Command and Control (C&C)

This unit collects digital sensor data from DAQ, generates commands to the actuation board, and puts the stand in a fail-safe mode based on sensor data or human input.

We just finished designing the interface board, which will make an off-the-shelf STM32 development board act as the C&C for now. If this works well, we’ll design the full C&C to integrate the microcontroller.


Actuation Board


This unit manages the high power to actuate solenoids. To test the solid state relays we plan to use on this board, we wired up a small circuit to toggle one of the solenoids that have arrived. With a function generator, we were able to switch compressed air on and off at more than thirty times a second! In the process, we learned how to use flyback diodes to protect our circuitry driving inductive loads, and we can now move forward with the full actuation board schematic.


STM32 Training

We're all continuously learning. New members received STM32F303RE (Nucleo-64) development boards to learn the C programming language within the STM32 environment, I2C/SPI communication protocols, and manipulating the registers in various sensors. Both the C&C and the DAQ will have STM32 microcontrollers.



An emphasis on modularity

The DAQ can be operated on its own, without the rest of the test stand. We can also control the DAQ or actuation board individually without the full C&C. This allows us as a team to debug multiple subsystems in parallel, and learn about our equipment and sensors before we put them on the stand. Additionally, this allows for changing sensor or actuator requirements. For example, one load cell may require 10V and output a 4mA signal at minimum force, varying to 20mA at maximum force. Another may require 24V and output a signal between 0 and 5V. This being a test stand, we may want to try different configurations for different engines or collect data that we didn’t anticipate needing. For such a dynamic project, we want the option of redesigning a single board in the case we need to switch out hardware, instead of spending much more time, effort, and money redesigning the entire system.


Modularity also means that we can worry less about one subsystem propagating an error to another subsystem in the case it malfunctions. The DAQ and C&C each have their own power lines straight from the battery, and will have their own protection circuitry against overvoltage and reverse voltage.
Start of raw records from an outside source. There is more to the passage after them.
-- ==== Sys2Proof/Machine/Dec.lean ====
section
/-! DEFINITION. The packet decoder (44_decoder.md R92 to R95). -/

namespace Sys2Proof.Machine

/-- DEC_RESET's effect (R92). -/
def resetDecoder (s : State) : State := { s with dec := .fresh, res := .fresh, fldCursor := 0 }

/-- DEC_RESET (R92). -/
def execDecReset (s : State) : StepOutcome := complete .ok .none (resetDecoder s)

/-- The result registers after a frame whose CRC byte is `b` (R93, AwaitCrc). -/
def latch (d : DecUnit) (b : Byte) : DecResult :=
  if b = d.crc then ⟨.frameOk, d.work⟩ else ⟨.crcMismatch, []⟩

/-- DEC_FEED's step on a byte (R93): the new state and `done`. -/
def feed (b : Byte) (s : State) : State × Bool :=
  match s.dec.state with
  | .awaitStart =>
    if b = Config.start then
      ({ s with dec := { s.dec with state := .awaitLength, work := [], crc := Config.crcSeed } }, false)
    else (s, false)
  | .awaitLength =>
    if b = 0 then ({ s with dec := { s.dec with state := .awaitCrc, len := b } }, false)
    else ({ s with dec := { s.dec with state := .inPayload, len := b, rem := b } }, false)
  | .inPayload =>
    ({ s with
        dec :=
          { s.dec with
            state := if s.dec.rem - 1 = 0 then .awaitCrc else .inPayload
            rem := s.dec.rem - 1
            work := s.dec.work ++ [b]
            crc := crc8Byte s.dec.crc b } }, false)
  | .awaitCrc => ({ s with dec := .fresh, res := latch s.dec b, fldCursor := 0 }, true)

/-- DEC_FEED (R93). -/
def execDecFeed (b : Byte) (s : State) : StepOutcome := complete .ok (.bit (feed b s).2) (feed b s).1

/-- The tuple DEC_RESULT returns (R95). -/
def resultTuple (r : DecResult) : Value := .decoded r.status r.payload.length r.payload (responseCode r) (classify r)

/-- DEC_RESULT (R95). -/
def execDecResult (s : State) : StepOutcome := complete .ok (resultTuple s.res) s

end Sys2Proof.Machine
end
Earlier, we had planned for the C&C to take in the battery power, step it down to the correct voltages, then distribute to the others, but we decided against it because then the DAQ would have to rely on the C&C’s power being undisturbed. Plus, there would be a lot of current flowing through the connection. If for some reason the 5V gets shorted to 24V on one board, killing all of the 5V circuits on that board, the other boards won’t be affected because the 5V are local to each board. For more safety, we follow strict electrical isolation on the actuation board between circuitry that interacts with the solenoids and the circuitry that communicates with the rest of the board. If a solenoid malfunctions, its high power won’t have influence on the rest of the system—there is a line on the board over which no electrical currents can pass: signals are transmitted across this gap with optics.


With versatility and protection built into the system, we hope that the test stand electronics can grow with the Liquid Rocket Initiative as our goals become increasingly ambitious. This semester the electrical team created a solid plan and gained plenty of experience with prototypes, and we hope that we can get these boards interfacing with more hardware soon!